Among higher mathematical concepts, matrix multiplication is one of the most pervasive operations one can find. It’s also one of the least understood.

In an upcoming working group, SFI Omidyar Fellow Josh Grochow and colleagues will try to improve on what mathematicians and computer scientists already know about the subject and, in the process, move toward a deeper understanding of complexity science itself.

Though the name “matrix multiplication” may not be familiar, the idea and its applications likely are. In simplest form, matrices are ways of representing systems of equations as rectangular arrays of variables.

Matrix multiplication refers to methods of manipulating such arrayed systems of equations by taking the solutions of one equation system and using them as the inputs for another system. It turns out that “multiplying” matrices is computationally equivalent to solving such equation systems manually – but offers additional mathematical structure that aids in understanding their complexities.
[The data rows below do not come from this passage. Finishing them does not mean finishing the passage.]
/-- The decision for the tick of lap `m`, due at `tick` (R251 to R263): with `fresh`, the committed starts join. -/
def State.mshDecide (s : State) (t m tick : Nat) (fresh : Bool) : State :=
  let s := { s with msh := { s.msh with plan := [] } }
  let s := (List.range 4).foldl (fun s b => s.bankDecide b m fresh) s
  let cont := s.contuse
  let s := s.put MSH.CONTUSE (min cont 511)
  let s : State := if cont > s.get MSH.ICONT ∧ ¬ s.msh.contOver then s.detect 0x2A 0 else s
  let inv : Bool := s.flag SUP.VBINV
  let s := if inv then s else s.put MSH.FALLBACK 0
  let s := if s.flag MSH.OVSUSP ∧ s.msh.ovLow then s.put MSH.OVSUSP 0 else s
  let old := (s.msh.waiting.map (fun w => { w with lap := some (w.lap.getD m) }))
  let vdBwait := s.msh.plan.filterMap (fun e => if e.2 = .pass then some (56 + e.1) else none)
  let news := (if fresh then s.newStarts m else vdBwait.map (fun i => (⟨i, [], some m, false⟩ : MshWait))).filter
    (fun w => !old.any (fun o => decide (o.item = w.item) && decide (w.item < 84 ∨ 86 ≤ w.item)))
  let ws := (old ++ news).mergeSort (s.before m)
  let s := if ws.any (fun w => s.promoted w m) then s.evt 0x0C 5 else s
  let blocked := s.flag MSH.OVSUSP || (s.flag MSH.FREEZE && !inv) || decide (tick < s.msh.notBefore)
  let heat := if blocked then [] else if inv then s.admitted 75 0 true ws else s.admitted (s.heatBudget s.pulseReserve) cont false ws
  let without := if blocked ∨ inv then heat else s.admitted (s.heatBudget 0) cont false ws
  let rest := ws.filter (fun w => !heat.any (fun h => decide (h = w)))
  let r := rest.foldl (fun (acc : State × List MshWait) w =>
    let d := acc.1.deferStart w (if without.any (fun h => decide (h = w)) then 6 else 5) t
    (d.1, acc.2 ++ [d.2])) (s, [])
  let s := r.1
  { s with msh := { s.msh with waiting := r.2, heat := heat, contOver := decide (cont > s.get MSH.ICONT) } }

/-- A released PHY reset item: its port leaves PHY reset 10 ms before its release point (R243, R472). -/
def State.releasePhy (s : State) (i t : Nat) : State :=
  ({ s with phyLines := clrBit s.phyLines (i - 86) }.arm (.release i) (t + ms 10))

/-- A released load switch start (R195). -/
def State.startInrush (s : State) (n t : Nat) : State :=
  (((s.disarm (.testPhase (.ls n))).setPhase (.ls n) .start t).arm (.inrush (.ls n)) (t + ms (s.get (LSW.INRWIN n))))

/-- One start of a heat reaches its unit (R245). -/
def State.releaseStart (s : State) (w : MshWait) (t : Nat) : State :=
  let i := w.item
  let pk := s.peakWeight w
  let st := s.steadyWeight w
  let weigh := fun (s : State) => { s with msh := { s.msh with peak := s.msh.peak ++ [(i, pk)], steady := s.msh.steady ++ [(i, st)] } }
  let port := fun (s : State) => { s with msh := { s.msh with
      peak := s.msh.peak ++ [(i, pk)], lit := s.msh.lit.filter (fun (e : Nat × List Nat) => decide (e.1 ≠ i)) ++ [(i, [0])] } }
  let waits := fun (u : OutU) => decide (s.phase u = .wait) && !(s.out u).fs
  if i < 56 then if waits (.ls i) then (weigh s).startInrush i t else s
  else if i < 72 then if waits (.vd (i - 56)) then (weigh s).startPeak (i - 56) t else s
  else if i < 84 then if waits (.hb (i - 72)) then (weigh s).startRun (i - 72) t else s
  else if i = 84 then
    let ks := w.units.filter (fun n => waits (.led n))
    ks.foldl (fun s n => s.enterOn (.led n) t) (s.lightUp 84 ks)
  else if i = 85 then
    let ks := w.units.filter (fun n => waits (.row n))
    ks.foldl (fun s n => s.enterOn (.row n) t) (s.lightUp 85 ks)
  else (port s).releasePhy i t

/-- The starts that still wait for their release once a tick has applied its commands. -/
def State.stillWaits (s : State) (w : MshWait) : Bool :=
  let ok := fun (u : OutU) => decide (s.phase u = .wait) && !(s.out u).fs
  let i := w.item
  if i < 56 then ok (.ls i) else if i < 72 then ok (.vd (i - 56)) else if i < 84 then ok (.hb (i - 72))
  else if i = 84 then w.units.any (fun n => ok (.led n)) else if i = 85 then w.units.any (fun n => ok (.row n))
  else bitAt s.phyLines (i - 86) && !bitAt (s.get SWC.PHYRST) (i - 86)

/-- Whether the die of a unit answers, so that a value staged for it reaches it (R19, R694). -/
def State.linked (s : State) (u : OutU) : Bool := s.flag (fOkBit (udie u))

/-- The part of a start whose die answers, or with `b` false the part whose die does not (R19). -/
def State.linkedPart (s : State) (b : Bool) (w : MshWait) : Option MshWait :=
  let i := w.item
  let one := fun (u : OutU) => if s.linked u = b then some w else none
  let many := fun (mk : Nat → OutU) =>
    let ks := w.units.filter (fun n => decide (s.linked (mk n) = b))
    if ks.isEmpty then none else some { w with units := ks }
  if i < 56 then one (.ls i) else if i < 72 then one (.vd (i - 56)) else if i < 84 then one (.hb (i - 72))
  else if i = 84 then many .led else if i = 85 then many .row else if b then some w else none

/-- The tick releases the decided heat, or under a freeze or over-voltage returns it whole (R251, R256, R257). A start whose die
does not answer goes on waiting (R19). Learning starts with the heat (R250). Sinks and rows of the last tick reach their release
point. -/
def State.mshTick (s : State) (t : Nat) : State :=
  let s := { s with msh := { s.msh with
      glow := [],
      lit := (s.msh.lit.map (fun (e : Nat × List Nat) => (e.1, e.2.filter (s.litStill e.1)))).filter
        (fun (e : Nat × List Nat) => !e.2.isEmpty) } }
  let all : List MshWait := s.msh.heat.filter s.stillWaits
  let heat := all.filterMap (s.linkedPart true)
  let s := { s with msh := { s.msh with
      heat := [], waiting := s.msh.waiting.filter s.stillWaits ++ all.filterMap (s.linkedPart false) } }
  if (s.flag MSH.FREEZE && !s.flag MSH.FALLBACK) || s.flag MSH.OVSUSP then
    let r := heat.foldl (fun (acc : State × List MshWait) w =>
      let d := acc.1.deferStart w 5 t
      (d.1, acc.2 ++ [d.2])) (s, [])
    { r.1 with msh := { r.1.msh with waiting := r.1.msh.waiting ++ r.2 } }
  else if heat.isEmpty then s
  else
    let s := heat.foldl (fun s w => s.releaseStart w t) (s.count MSH.HEATS)
    if s.flag MSH.LEARN ∧ ¬ s.flag MSH.FALLBACK then
      let l : LearnSt := { due := t + us 500, vpre := s.msh.vbat, vmin := 0x7FFF, dI := 0, max := 0, items := heat }
      let s := { s with msh := { s.msh with learns := s.msh.learns ++ [l] } }
      if (s.due .learn).isSome then s else s.arm .learn l.due
    else s

/-- The sensed current of a heat's starts, in steps of 0.05 mA (R250). -/
def State.heatCurrent (s : State) (ws : List MshWait) : Nat :=
  (ws.map (fun w =>
    let i := w.item
    if i < 56 then 40 * s.get (LSW.IOUT i) else if i < 72 then 30 * s.get (VDB.IMEAS (i - 56))
    else if i < 84 then 200 * (s.signed (HB.IOUT (i - 72))).natAbs
    else if i = 84 then (w.units.map (fun n => s.get (LDS.IOUT n))).sum
    else if i = 85 then (w.units.map (fun n => 20 * s.get (LMX.IROW n))).sum else 0)).sum

/-- A conversion within a heat's 500 µs: its highest current, and its lowest voltage with the current then (R250). -/
def LearnSt.convert (l : LearnSt) (v : Int) (c : Nat) : LearnSt :=
  let l := { l with max := Nat.max l.max c }
  if v < l.vmin then { l with vmin := v, dI := c } else l

/-- `a / b` rounded to the nearest whole number, halves away from zero. -/
def roundDiv (a : Int) (b : Nat) : Int :=
  if 0 ≤ a then (2 * a + b) / (2 * b) else -((2 * -a + b) / (2 * b))

/-- The Marshal's part of a VBAT conversion: sag freeze, recovery, over-voltage, fallback, learning (R250, R255, R257, R261). -/
def State.mshVbat (s : State) (t : Nat) (v : Int) : State :=
  let vsag := Int.ofNat (s.get MSH.VSAG)
  let twice := decide (v < vsag) && s.msh.vprev.any (fun p => decide (p < vsag))
  let s := { s with msh := { s.msh with
      vprev := if s.flag SUP.VBINV then none else some v, vbat := v, ovLow := decide (v ≤ 3500) || (s.msh.ovLow && decide (v ≤ 3600))
      learns := s.msh.learns.map (fun (l : LearnSt) =>
        if t ≤ l.due then l.convert v (s.heatCurrent l.items) else l) } }
  let s := if v > 3600 ∧ ¬ s.flag MSH.OVSUSP then (s.put MSH.OVSUSP 1).evt 0x0C 3 else s
  if s.flag SUP.VBINV then
    if s.flag MSH.FALLBACK then s else ((s.put MSH.FALLBACK 1).evt 0x0C 4).detect 0x2B 0
  else if s.flag MSH.FREEZE then
    if v < Int.ofNat (s.get MSH.VRECOV) then s.disarm .recover
    else if (s.due .recover).isSome then s else s.arm .recover (t + ms (s.get MSH.TIME))
  else if twice && !s.flag MSH.FALLBACK then
    ((((s.put MSH.FREEZE 1).evt 0x0C 0).count MSH.FREEZES).detect 0x29 0).disarm .recover
  else s

/-! Commands. -/

/-- STAGING_COMPLETE: the Marshal decides the heat of the next tick (R73, R252). -/
def execStagingComplete (t : Nat) (s : State) : Host.Outcome State Fault Refusal :=
  .next ((s.reach t).mshDecide t (s.lap + 1) s.stride.nextTick true)

/-- A heat's measurement, if it qualifies, updates RLEARN (R250). -/
def State.learnFrom (s : State) (l : LearnSt) : State :=
  if l.max ≥ 400000 ∧ l.dI > 0 ∧ ¬ s.flag MSH.FALLBACK then
    let r := Int.ofNat (7 * s.get MSH.RLEARN * l.dI) + 2000000 * (l.vpre - l.vmin)
    s.put MSH.RLEARN (min (roundDiv r (8 * l.dI)).toNat 4095)
  else s

/-- The first measurement ends and the next goes on (R250). -/
def State.learnEnd (s : State) : State :=
  match s.msh.learns with
  | [] => s
  | l :: ls =>
    let s := ({ s with msh := { s.msh with learns := ls } } : State).learnFrom l
    match ls with
    | n :: _ => s.arm .learn n.due
    | [] => s

/-- RSRC_LEARN: a qualifying heat's sag updates RLEARN (R250). -/
def execRsrcLearn (s : State) : Host.Outcome State Fault Refusal :=
  .next (s.onExpiry .learn (fun _ s => s.learnEnd))

/-- FREEZE_RECOVERY: VBAT has held at or above VRECOV for the recovery time (R255). -/
def execFreezeRecovery (s : State) : Host.Outcome State Fault Refusal :=
  .next (s.onExpiry .recover (fun _ s => if s.flag MSH.FREEZE then (s.put MSH.FREEZE 0).evt 0x0C 1 else s))

/-- MARSHAL_RELEASE_POINT: a half-bridge or PHY item reaches its release point (R245). -/
def execMarshalReleasePoint (i : Nat) (s : State) : Host.Outcome State Fault Refusal :=
  .next (s.onExpiry (.release i) (fun _ s => s.mshRelease i))

end Sys2Proof.Machine
end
Biologists use matrix multiplication to study species’ population dynamics; economists use it to predict market behavior; and graphics processing systems use it to play videos, edit photographs, and generate 3D simulations in a variety of applications.

Computationally speaking, matrix multiplication turns out to be a flagship question in complexity theory, Grochow says, in part because of its ubiquity and the surprise 1969 discovery of a way to beat the brute-force approach solving equation systems variable-by-variable and equation-by-equation.

“Once people realized they could multiply matrices faster than the naive algorithm,” he says, “it opened up new horizons for computer scientists and engineers.”

In spite of both practical and theoretical progress, however, deeper truths about why the algorithms researchers were discovering worked remained a mystery. Beginning in 2003, Henry Cohn and Christopher Umans proposed using a field of mathematics called group theory to link many of the algorithms together, an idea they realized with help from Robert Kleinberg (Cornell) and Balasz Szegedy (University of Toronto).

“What we’ve been trying to do now is take that framework and push it further,” Grochow says. “Can we use it to get some explanatory power?” If so, it could lead to better algorithms for matrix multiplication, though “the real goal is a better understanding of computational complexity” and complexity science, he says. Cohn (Microsoft Research and MIT), Umans (Caltech), and mathematician Jonah Blasiak (Drexel University) will join Grochow for the working group. Mathematician Thomas Church (Stanford), who has worked with the group before, will join in future discussions.